The term LVR is used by banks and lenders to evaluate risk, the term LVR is short for 'Loan to Value Ratio'. For example if your property is worth $1,000,000 and you would like a loan of $750,000 your LVR would be 75%.
The LVR is used to determine the risk profile of a loan application, the higher the LVR the greater the level of risk for a bank or lender.
When you apply for a loan with a LVR greater than 80% most banks and lenders will take out an insurance policy called LMI (Lenders Mortgage Insurance). This policy protects the bank against any loss in the event of default by the borrower. Although the insurance policy doesn't protect the borrower, banks will usually pass the cost of the insurance policy on to the borrower to pay.
Additionally banks and lenders are required to hold additional capital for high LVR loans. You will find a lot of banks and lenders will offer rate discounts for customers with low LVR's. Often the lower your LVR the greater the rate discount you can secure.

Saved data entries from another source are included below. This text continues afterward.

-- ==== Sys2Proof/Laws/Tables.lean ====
section
/-!
SUPPORT. Laws of the tables and of byte memories: what a read gives after a write, and that every write keeps the canonical form.
-/
namespace Sys2Proof.Machine

variable {α : Type}

-- reads after writes

@[simp] theorem tget_nil (i : Nat) : tget ([] : Tbl α) i = none := rfl

theorem tget_cons (k : Nat) (v : α) (t : Tbl α) (i : Nat) : tget ((k, v) :: t) i = if k = i then some v else tget t i := rfl

theorem tget_tput (t : Tbl α) (i j : Nat) (v : α) : tget (tput t i v) j = if i = j then some v else tget t j := by
  induction t with
  | nil => simp [tput, tget]
  | cons x t ih =>
    obtain ⟨k, w⟩ := x
    simp only [tput]
    split
    · simp [tget]
    · split
      · subst_vars; simp only [tget]; split <;> simp_all
      · simp only [tget, ih]; split <;> simp_all

@[simp] theorem tget_tput_same (t : Tbl α) (i : Nat) (v : α) : tget (tput t i v) i = some v := by simp [tget_tput]

theorem tget_tput_other (t : Tbl α) {i j : Nat} (v : α) (h : i ≠ j) : tget (tput t i v) j = tget t j := by simp [tget_tput, h]

theorem tget_tdel (t : Tbl α) (i j : Nat) : tget (tdel t i) j = if i = j then none else tget t j := by
  induction t with
  | nil => simp [tdel]
  | cons x t ih =>
    obtain ⟨k, w⟩ := x
    simp only [tdel]
    split
    · subst_vars; rw [ih]; simp only [tget]; split <;> simp_all
    · simp only [tget, ih]; split <;> split <;> simp_all

/-- A table with a default reads what was written last. -/
theorem tgetD_tputD [DecidableEq α] (t : Tbl α) (i j : Nat) (v d : α) :
    tgetD (tputD t i v d) j d = if i = j then v else tgetD t j d := by
  unfold tgetD tputD
  split
  · rw [tget_tdel]; split <;> simp_all
  · rw [tget_tput]; split <;> simp_all

@[simp] theorem tgetD_tputD_same [DecidableEq α] (t : Tbl α) (i : Nat) (v d : α) : tgetD (tputD t i v d) i d = v := by
  simp [tgetD_tputD]

theorem tgetD_tputD_other [DecidableEq α] (t : Tbl α) {i j : Nat} (v d : α) (h : i ≠ j) :
    tgetD (tputD t i v d) j d = tgetD t j d := by simp [tgetD_tputD, h]

-- keys stay strictly rising

/-- Every key of a table is above a bound. -/
def above (n : Nat) (t : Tbl α) : Prop := ∀ x ∈ t, n < x.1

theorem sortedKeys_cons (k : Nat) (v : α) (t : Tbl α) : sortedKeys ((k, v) :: t) = true ↔ above k t ∧ sortedKeys t = true := by
  induction t generalizing k v with
  | nil => simp [sortedKeys, above]
  | cons x t ih =>
    obtain ⟨b, w⟩ := x
    simp only [sortedKeys, Bool.and_eq_true, decide_eq_true_eq]
    constructor
    · rintro ⟨h1, h2⟩
      refine ⟨?_, h2⟩
      intro y hy
      rcases List.mem_cons.mp hy with rfl | hy
      · exact h1
      · exact Nat.lt_trans h1 (((ih b w).mp h2).1 y hy)
    · rintro ⟨h1, h2⟩
      exact ⟨h1 (b, w) (by simp), h2⟩

theorem above_tput (n : Nat) (t : Tbl α) (i : Nat) (v : α) (h : above n t) (hi : n < i) : above n (tput t i v) := by
  induction t with
  | nil => intro x hx; simp only [tput, List.mem_singleton] at hx; subst hx; exact hi
  | cons y t ih =>
    obtain ⟨k, w⟩ := y
    have hk : n < k := h (k, w) (by simp)
    have ht : above n t := fun x hx => h x (by simp [hx])
    simp only [tput]
    split
    · intro x hx
      rcases List.mem_cons.mp hx with rfl | hx
      · exact hi
      · exact h x hx
    · split
      · intro x hx
        rcases List.mem_cons.mp hx with rfl | hx
        · exact hi
        · exact ht x hx
      · intro x hx
        rcases List.mem_cons.mp hx with rfl | hx
        · exact hk
        · exact ih ht x hx

theorem sortedKeys_tput (t : Tbl α) (i : Nat) (v : α) (h : sortedKeys t = true) : sortedKeys (tput t i v) = true := by
  induction t with
  | nil => rfl
  | cons y t ih =>
    obtain ⟨k, w⟩ := y
    have hs := (sortedKeys_cons k w t).mp h
    simp only [tput]
    split
    · rename_i hlt
      rw [sortedKeys_cons]
      refine ⟨?_, h⟩
      intro x hx
      rcases List.mem_cons.mp hx with rfl | hx
      · exact hlt
      · exact Nat.lt_trans hlt (hs.1 x hx)
    · split
      · rename_i heq
        subst heq
        rw [sortedKeys_cons]
        exact hs
      · rw [sortedKeys_cons]
        exact ⟨above_tput k t i v hs.1 (by omega), ih hs.2⟩

theorem mem_tdel (t : Tbl α) (i : Nat) (x : Nat × α) (h : x ∈ tdel t i) : x ∈ t := by
  induction t with
  | nil => exact h
  | cons y t ih =>
    obtain ⟨k, w⟩ := y
    simp only [tdel] at h
    split at h
    · exact List.mem_cons_of_mem _ (ih h)
    · rcases List.mem_cons.mp h with rfl | h
      · simp
      · exact List.mem_cons_of_mem _ (ih h)

theorem sortedKeys_tdel (t : Tbl α) (i : Nat) (h : sortedKeys t = true) : sortedKeys (tdel t i) = true := by
  induction t with
  | nil => rfl
  | cons y t ih =>
    obtain ⟨k, w⟩ := y
    have hs := (sortedKeys_cons k w t).mp h
    simp only [tdel]
    split
    · exact ih hs.2
    · rw [sortedKeys_cons]
      exact ⟨fun x hx => hs.1 x (mem_tdel t i x hx), ih hs.2⟩

theorem mem_tput (t : Tbl α) (i : Nat) (v : α) (x : Nat × α) (h : x ∈ tput t i v) : x = (i, v) ∨ x ∈ t := by
  induction t with
  | nil => left; simpa [tput] using h
  | cons y t ih =>
    obtain ⟨k, w⟩ := y
    simp only [tput] at h
    split at h
    · rcases List.mem_cons.mp h with h | h
      · exact .inl h
      · exact .inr h
    · split at h
      · rcases List.mem_cons.mp h with h | h
        · exact .inl h
        · exact .inr (List.mem_cons_of_mem _ h)
      · rcases List.mem_cons.mp h with h | h
        · exact .inr (by simp [h])
        · rcases ih h with h | h
          · exact .inl h
          · exact .inr (List.mem_cons_of_mem _ h)

-- byte memories

theorem readByte_writeByte (m : List Host.Cell) (a i : Nat) (b : Byte) :
    readByte (writeByte m a b) i = if a = i then b else readByte m i := tgetD_tputD m a i b emptyByte

@[simp] theorem readByte_writeByte_same (m : List Host.Cell) (a : Nat) (b : Byte) : readByte (writeByte m a b) a = b := by
  simp [readByte_writeByte]

/-- Writing bytes leaves every address outside them alone. -/
theorem readByte_writeBytes_other (bs : List Byte) (m : List Host.Cell) (a i : Nat) (h : i < a ∨ a + bs.length ≤ i) :
    readByte (writeBytes m a bs) i = readByte m i := by
  induction bs generalizing m a with
  | nil => rfl
  | cons b t ih =>
    simp only [List.length_cons] at h
    rw [writeBytes, ih _ _ (by omega), readByte_writeByte, if_neg (by omega)]

/-- Writing bytes leaves each of them at its address. -/
theorem readByte_writeBytes (bs : List Byte) (m : List Host.Cell) (a k : Nat) (h : k < bs.length) :
    readByte (writeBytes m a bs) (a + k) = bs[k] := by
  induction bs generalizing m a k with
  | nil => simp at h
  | cons b t ih =>
    cases k with
    | zero => rw [writeBytes, readByte_writeBytes_other _ _ _ _ (by omega)]; simp
    | succ k =>
      simp only [List.length_cons] at h
      rw [writeBytes, show a + (k + 1) = a + 1 + k by omega, ih _ _ _ (by omega)]
      simp

theorem memoryWf_writeByte (m : List Host.Cell) (a : Nat) (b : Byte) (h : memoryWf m = true) : memoryWf (writeByte m a b) = true := by
  simp only [memoryWf, Bool.and_eq_true, List.all_eq_true, bne_iff_ne, ne_eq] at h ⊢
  unfold writeByte tputD
  split
  · exact ⟨sortedKeys_tdel _ _ h.1, fun x hx => h.2 x (mem_tdel _ _ _ hx)⟩
  · rename_i hb
    refine ⟨sortedKeys_tput _ _ _ h.1, fun x hx => ?_⟩
    rcases mem_tput _ _ _ _ hx with rfl | hx
    · exact hb
    · exact h.2 x hx

theorem memoryWf_writeBytes (bs : List Byte) (m : List Host.Cell) (a : Nat) (h : memoryWf m = true) :
    memoryWf (writeBytes m a bs) = true := by
  induction bs generalizing m a with
  | nil => exact h
  | cons b t ih => exact ih _ _ (memoryWf_writeByte m a b h)

end Sys2Proof.Machine
end

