-- ==== Sys2Proof/Laws/Slots.lean ====
section
/-!
SUPPORT. What a slot operation comes to: the one lemma of each shared shape (runSlot, ctlSlot, vecSlot, memSlot, memNow, engSlot,
accSlot), and what a class S result writes.
-/
namespace Sys2Proof.Machine

open Host

/-- What the answer of a slot operation's body makes of the state. -/
def slotOutcome (slot : Nat) (s : State) (b : OpenBundle) : SlotRes → Outcome State Fault Refusal
  | .ok w => .next { s with dev := w.dev, opn := some w.b }
  | .trap c => .next { s with dev := takeTrap (issueBundle (b.undo s.dev) b) b.gid (b.trap slot c), opn := none }
  | .wait held => .next { s with dev := holdBack b s.dev held, opn := none }

variable {s : State} {b : OpenBundle}

theorem runSlot_open (slot : Nat) (f : Work → SlotRes) (h : s.opn = some b) :
    runSlot slot s f = slotOutcome slot s b (f { dev := s.dev, b }) := by
  unfold runSlot
  rw [h]
  dsimp only
  split <;> simp_all [slotOutcome]

/-- A slot operation's only stop is that no bundle is open. -/
theorem runSlot_next (slot : Nat) (f : Work → SlotRes) (h : s.opn = some b) : ∃ t, runSlot slot s f = .next t := by
  rw [runSlot_open slot f h]
  cases f { dev := s.dev, b } <;> exact ⟨_, rfl⟩

theorem runSlot_closed (slot : Nat) (f : Work → SlotRes) (h : s.opn = none) : runSlot slot s f = .fault .noBundle := by
  unfold runSlot; rw [h]

/-- A slot operation leaves the steps to come and the count of steps alone. -/
theorem runSlot_frame (slot : Nat) (f : Work → SlotRes) {t : State} (h : runSlot slot s f = .next t) :
    t.agenda = s.agenda ∧ t.tick = s.tick := by
  unfold runSlot at h
  split at h
  · cases h
  · split at h <;> cases h <;> exact ⟨rfl, rfl⟩

/-- A body that changes nothing leaves the state as it is. -/
@[simp] theorem slotOutcome_same (slot : Nat) (h : s.opn = some b) : slotOutcome slot s b (.ok { dev := s.dev, b }) = .next s := by
  simp [slotOutcome, ← h]

-- control

theorem ctlSlot_off (o : COp) (f : Work → SlotRes) (h : s.opn = some b)
    (ha : ctlActive (Work.group { dev := s.dev, b }) b o = false) : ctlSlot o s f = .next s := by
  simp [ctlSlot, runSlot_open _ _ h, ha, h]

theorem ctlSlot_absent (o : COp) (f : Work → SlotRes) (h : s.opn = some b)
    (ha : ctlActive (Work.group { dev := s.dev, b }) b o = true) (hl : litMissing b.lits o.sa = true) :
    ctlSlot o s f = slotOutcome 0 s b (.trap (causeOf 0x07)) := by
  simp [ctlSlot, runSlot_open _ _ h, ha, hl]

theorem ctlSlot_runs (o : COp) (f : Work → SlotRes) (h : s.opn = some b)
    (ha : ctlActive (Work.group { dev := s.dev, b }) b o = true) (hl : litMissing b.lits o.sa = false) :
    ctlSlot o s f = slotOutcome 0 s b (f { dev := s.dev, b }) := by
  simp [ctlSlot, runSlot_open _ _ h, ha, hl]

-- barriers

/-- A barrier instruction in a handler takes cause 0x09, one on a diverged group 0x0A (04 R127). -/
theorem barrierSlot_handler (o : COp) (f : Work → Nat → Team → SlotRes) (h : s.opn = some b)
    (ha : ctlActive (Work.group { dev := s.dev, b }) b o = true) (hl : litMissing b.lits o.sa = false)
    (hh : Work.inHandler { dev := s.dev, b } = true) : barrierSlot o s f = slotOutcome 0 s b (.trap (causeOf 0x09)) := by
  unfold barrierSlot; rw [ctlSlot_runs o _ h ha hl]; simp [hh]

theorem barrierSlot_diverged (o : COp) (f : Work → Nat → Team → SlotRes) (h : s.opn = some b)
    (ha : ctlActive (Work.group { dev := s.dev, b }) b o = true) (hl : litMissing b.lits o.sa = false)
    (hh : Work.inHandler { dev := s.dev, b } = false) (hd : (b.regs.slot (!b.slotB)).st ≠ .idle) :
    barrierSlot o s f = slotOutcome 0 s b (.trap (causeOf 0x0A)) := by
  unfold barrierSlot; rw [ctlSlot_runs o _ h ha hl]; simp [hh, hd]

/-- Otherwise it waits for its release, completes after a kill, or does its own part. -/
theorem barrierSlot_runs (o : COp) (f : Work → Nat → Team → SlotRes) (h : s.opn = some b)
    (ha : ctlActive (Work.group { dev := s.dev, b }) b o = true) (hl : litMissing b.lits o.sa = false)
    (hh : Work.inHandler { dev := s.dev, b } = false) (hd : (b.regs.slot (!b.slotB)).st = .idle) :
    barrierSlot o s f = slotOutcome 0 s b (
      let w : Work := { dev := s.dev, b }
      if w.mayRelease false = false then .wait none
      else
        let w := w.noteZero
        if w.group.abandon then .ok (w.mod (fun g => { g with abandon := false, core := g.core.setQ6 true }))
        else match w.dev.teamOf w.b.gid with
          | some (team, t) => f w team t
          | none => .ok (w.modCore (fun c => c.setQ6 false))) := by
  unfold barrierSlot; rw [ctlSlot_runs o _ h ha hl]; simp [hh, hd] <;> rfl

-- vectors

theorem vecSlot_off (o : VOp) (f : Work → LaneMask → SlotRes) (h : s.opn = some b) (ha : activeLanes b.regs b.lanes o.guard = 0) :
    vecSlot o s f = .next s := by
  simp [vecSlot, runSlot_open _ _ h, ha, h]

theorem vecSlot_absent (o : VOp) (f : Work → LaneMask → SlotRes) (h : s.opn = some b) (ha : activeLanes b.regs b.lanes o.guard ≠ 0)
    (hl : (litMissing b.lits o.sa || litMissing b.lits o.sb || litMissing b.lits o.sc) = true) :
    vecSlot o s f = slotOutcome (if o.slot = .v0 then 1 else 2) s b (.trap (causeOf 0x07)) := by
  unfold vecSlot; rw [runSlot_open _ _ h]; simp only [ha, hl, if_true, if_false]

theorem vecSlot_runs (o : VOp) (f : Work → LaneMask → SlotRes) (h : s.opn = some b) (ha : activeLanes b.regs b.lanes o.guard ≠ 0)
    (hl : (litMissing b.lits o.sa || litMissing b.lits o.sb || litMissing b.lits o.sc) = false) :
    vecSlot o s f =
      slotOutcome (if o.slot = .v0 then 1 else 2) s b (f { dev := s.dev, b } (activeLanes b.regs b.lanes o.guard)) := by
  unfold vecSlot; rw [runSlot_open _ _ h]; simp only [ha, hl, if_false, Bool.false_eq_true]

-- memory

theorem memSlot_off (o : MOp) (f : Work → LaneMask → SlotRes) (h : s.opn = some b) (ha : activeLanes b.regs b.lanes o.guard = 0) :
    memSlot o s f = .next s := by
  simp [memSlot, runSlot_open _ _ h, ha, h]

theorem memSlot_absent (o : MOp) (f : Work → LaneMask → SlotRes) (h : s.opn = some b) (ha : activeLanes b.regs b.lanes o.guard ≠ 0)
    (hl : (litMissing b.lits o.aa || litMissing b.lits o.ab || litMissing b.lits o.da || litMissing b.lits o.db) = true) :
    memSlot o s f = slotOutcome 3 s b (.trap (causeOf 0x07)) := by
  unfold memSlot; rw [runSlot_open _ _ h]; simp only [ha, hl, if_true, if_false]

theorem memSlot_runs (o : MOp) (f : Work → LaneMask → SlotRes) (h : s.opn = some b) (ha : activeLanes b.regs b.lanes o.guard ≠ 0)
    (hl : (litMissing b.lits o.aa || litMissing b.lits o.ab || litMissing b.lits o.da || litMissing b.lits o.db) = false) :
    memSlot o s f = slotOutcome 3 s b (f { dev := s.dev, b } (activeLanes b.regs b.lanes o.guard)) := by
  unfold memSlot; rw [runSlot_open _ _ h]; simp only [ha, hl, if_false, Bool.false_eq_true]

theorem memAccess_runs (o : MOp) (f : Work → LaneMask → SlotRes) (h : s.opn = some b) (ha : activeLanes b.regs b.lanes o.guard ≠ 0)
    (hl : (litMissing b.lits o.aa || litMissing b.lits o.ab || litMissing b.lits o.da || litMissing b.lits o.db) = false) :
    memAccess o s f = slotOutcome 3 s b (f ((Work.mk s.dev b).noteClass o) (activeLanes b.regs b.lanes o.guard)) := by
  unfold memAccess; rw [memSlot_runs o _ h ha hl]

theorem memNow_runs (o : MOp) (f : Work → LaneMask → SlotRes) (h : s.opn = some b) (ha : activeLanes b.regs b.lanes o.guard ≠ 0)
    (hl : (litMissing b.lits o.aa || litMissing b.lits o.ab || litMissing b.lits o.da || litMissing b.lits o.db) = false)
    (hq : (Work.group ((Work.mk s.dev b).noteClass o)).acquireOp = none) :
    memNow o s f = slotOutcome 3 s b (f ((Work.mk s.dev b).noteClass o) (activeLanes b.regs b.lanes o.guard)) := by
  unfold memNow; rw [memAccess_runs o _ h ha hl]; simp [hq]

-- engines

theorem engSlot_off (o : EOp) (f : Work → SlotRes) (h : s.opn = some b) (ha : Guard.holds o.guard b.regs 0 = false) :
    engSlot o s f = .next s := by
  simp [engSlot, runSlot_open _ _ h, ha, h]

theorem engSlot_absent (o : EOp) (f : Work → SlotRes) (h : s.opn = some b) (ha : Guard.holds o.guard b.regs 0 = true)
    (hl : litMissing b.lits o.src = true) : engSlot o s f = slotOutcome 4 s b (.trap (causeOf 0x07)) := by
  simp [engSlot, runSlot_open _ _ h, ha, hl]

theorem engSlot_runs (o : EOp) (f : Work → SlotRes) (h : s.opn = some b) (ha : Guard.holds o.guard b.regs 0 = true)
    (hl : litMissing b.lits o.src = false) : engSlot o s f = slotOutcome 4 s b (f { dev := s.dev, b }) := by
  simp [engSlot, runSlot_open _ _ h, ha, hl]

/-- The check of the accumulator tile comes before the guard (11 R240). -/
theorem accSlot_noTile (o : EOp) (f : Work → SlotRes) (h : s.opn = some b) {lid : Nat} {l : Launch}
    (hl : s.dev.launchOf b.gid = some (lid, l)) (ht : l.spine.tiles ≤ o.acc.toNat) :
    accSlot o s f = slotOutcome 4 s b (.trap (causeOf 0x60)) := by
  simp [accSlot, runSlot_open _ _ h, hl, ht]

theorem accSlot_tile (o : EOp) (f : Work → SlotRes) (h : s.opn = some b) {lid : Nat} {l : Launch}
    (hl : s.dev.launchOf b.gid = some (lid, l)) (ht : o.acc.toNat < l.spine.tiles) : accSlot o s f = engSlot o s f := by
  unfold accSlot engSlot; rw [runSlot_open _ _ h, runSlot_open _ _ h]
  simp [hl, Nat.not_le.mpr ht]

-- steps of the machine around its bundles

/-- A step that changes only the device. -/
theorem devStep_next (f : Device → Device) : devStep s f = .next { s with dev := f s.dev } := rfl

/-- A packet of a stream that may not run does nothing (25 R445). -/
theorem cpPacket_idle (st : Stream) (n : Nat) (f : Device → Device) (h : cpMayRun s.dev st = false) : cpPacket st n s f = .next s := by
  simp [cpPacket, devStep, h]

/-- A packet of a stream that runs does its work on the device with its length noted. -/
theorem cpPacket_runs (st : Stream) (n : Nat) (f : Device → Device) (h : cpMayRun s.dev st = true) :
    cpPacket st n s f = .next { s with dev := f (s.dev.setStream st { s.dev.stream st with len := 4 * n, wait := .none }) } := by
  simp [cpPacket, devStep, h]

/-- A step of the host is none while the module is held in reset (24 R444). -/
theorem hostStep_down (f : Device → Device) (h : s.dev.bringUp < 4) : hostStep s f = .next s := by simp [hostStep, devStep, h]

theorem hostStep_up (f : Device → Device) (h : 4 ≤ s.dev.bringUp) : hostStep s f = .next { s with dev := f s.dev } := by
  simp [hostStep, devStep, Nat.not_lt.mpr h]

/-- An MMIO write of a function has its effect, but while a turnover runs only the completion is counted (26 R469). -/
theorem mmioWrite_done (d : Device) (part : Nat) (f : Device → Device) (h : (d.part part).state ≠ 4) : mmioWrite d part f = f d := by
  simp [mmioWrite, h]

theorem mmioWrite_dropped (d : Device) (part : Nat) (f : Device → Device) (h : (d.part part).state = 4) :
    mmioWrite d part f = d.modPart part Part.refuse := by simp [mmioWrite, h]

/-- A command of a partition: refused it only sets RES, else its work is done and RES is clear (26 R461, R462). -/
theorem command_refused (d : Device) (part cmd : Nat) (health : List Nat) (hp : isFunction part = true)
    (h : commandRefused d part cmd = true) : command d part cmd health = d.modPart part (fun p => { p with res := true }) := by
  simp [command, hp, h]

theorem command_done (d : Device) (part cmd : Nat) (health : List Nat) (hp : isFunction part = true)
    (h : commandRefused d part cmd = false) :
    command d part cmd health = (commandEffect d part cmd health).modPart part (fun p => { p with res := false }) := by
  simp [command, hp, h]

-- class S results

/-- A class S result is a trap with cause 0x0D, or it changes the group's registers and its list of written registers (20 R393). -/
theorem shortResult_cases (w : Work) (dst : Dst) (k : Nat) (pd pc2 : PredRef) (act : LaneMask) (val : Nat → Nat) (prim : Nat → Bool) :
    let sp := addSpan w.group.spanV ((List.range (Dst.vSpan dst k).2).map ((Dst.vSpan dst k).1 + ·))
    (48 < sp.length ∧ shortResult w dst k pd pc2 act val prim = .trap (causeOf 0x0D)) ∨
      (sp.length ≤ 48 ∧ shortResult w dst k pd pc2 act val prim =
        .ok ((w.mod (fun g => { g with spanV := sp })).modCore (fun c => writeShort c dst k pd pc2 act val prim))) := by
  intro sp
  by_cases h : 48 < sp.length
  · left; refine ⟨h, ?_⟩
    have : w.noteSpan (Dst.vSpan dst k).1 (Dst.vSpan dst k).2 = none := by simp only [Work.noteSpan]; rw [if_pos h]
    simp [shortResult, this]
  · right; refine ⟨Nat.not_lt.mp h, ?_⟩
    have : w.noteSpan (Dst.vSpan dst k).1 (Dst.vSpan dst k).2 = some (w.mod (fun g => { g with spanV := sp })) := by
      simp only [Work.noteSpan]; rw [if_neg h]
    simp [shortResult, this]

-- registers written by results

variable (c : GCore)

theorem GCore.vAt_setVWords (ws : List Word) (n l m k : Nat) (hl : l < 32) (hk : k < 32) :
    (c.setVWords n l ws).vAt m k = if n ≤ m ∧ m < n + ws.length ∧ l = k then ws.getD (m - n) 0 else c.vAt m k := by
  induction ws generalizing c n with
  | nil => rw [if_neg (by simp only [List.length_nil]; omega)]; rfl
  | cons w t ih =>
    simp only [GCore.setVWords, ih, c.vAt_setV n l m k w hl hk, List.length_cons]
    by_cases hm : m = n
    · subst hm; rw [if_neg (by omega)]; by_cases hlk : l = k <;> simp [hlk]
    · by_cases hn : n + 1 ≤ m ∧ m < n + 1 + t.length ∧ l = k
      · rw [if_pos hn, if_pos (by omega), show m - n = (m - (n + 1)) + 1 by omega]; rfl
      · rw [if_neg hn, if_neg (by omega), if_neg (by omega)]

theorem GCore.sAt_setSWords (ws : List Word) (n m : Nat) :
    (c.setSWords n ws).sAt m = if n ≤ m ∧ m < n + ws.length then ws.getD (m - n) 0 else c.sAt m := by
  induction ws generalizing c n with
  | nil => rw [if_neg (by simp only [List.length_nil]; omega)]; rfl
  | cons w t ih =>
    simp only [GCore.setSWords, ih, c.sAt_setS n m w, List.length_cons]
    by_cases hm : m = n
    · subst hm; rw [if_neg (by omega)]; simp
    · by_cases hn : n + 1 ≤ m ∧ m < n + 1 + t.length
      · rw [if_pos hn, if_pos (by omega), show m - n = (m - (n + 1)) + 1 by omega]; rfl
      · rw [if_neg hn, if_neg (by omega), if_neg (by omega)]

/-- q7 reads as 1 whatever is written to it (01 R10). -/
theorem GCore.qAt_setQ (n m : Nat) (v : Bool) (hm : m < 8) :
    (c.setQ n v).qAt m = if m = 7 then true else if n = m then v else c.qAt m := by
  unfold GCore.setQ GCore.qAt
  have one (k : Nat) (hk : k < 8) : (BitVec.ofNat 8 (2 ^ n)).getLsbD k = decide (n = k) := by
    simp only [BitVec.getLsbD_ofNat, Nat.testBit_two_pow, hk, decide_true, Bool.true_and]
  by_cases h7 : m = 7
  · simp [h7]
  · have h7' : (m == 7) = false := by simp [h7]
    simp only [h7, h7', Bool.false_or, if_false]
    split
    · have : n ≠ m := by omega
      simp [this]
    · cases v <;> simp only [Bool.false_eq_true, if_false, if_true, BitVec.getLsbD_and, BitVec.getLsbD_or, BitVec.getLsbD_not, one m hm] <;>
        by_cases hnm : n = m <;> simp [hnm, hm]

end Sys2Proof.Machine
end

So what does this all mean for you. Firstly if you are buying your first home the maximum LVR a bank will lender is usually 95%. The greater the deposit you can save, the lower your LVR, which will help reduce your cost of LMI. If you have parents who own their own home you might even be able to apply for a family guarantee loan.
Alternatively if you already have your own home and a mortgage, it might be worth looking to refinance. As property prices continue to increase, the value of your home may have also increased. Even if you have not reduce your own home loan by much, the increased value of your home will help reduce your LVR and in turn may help you secure a lower interest rate with a new bank.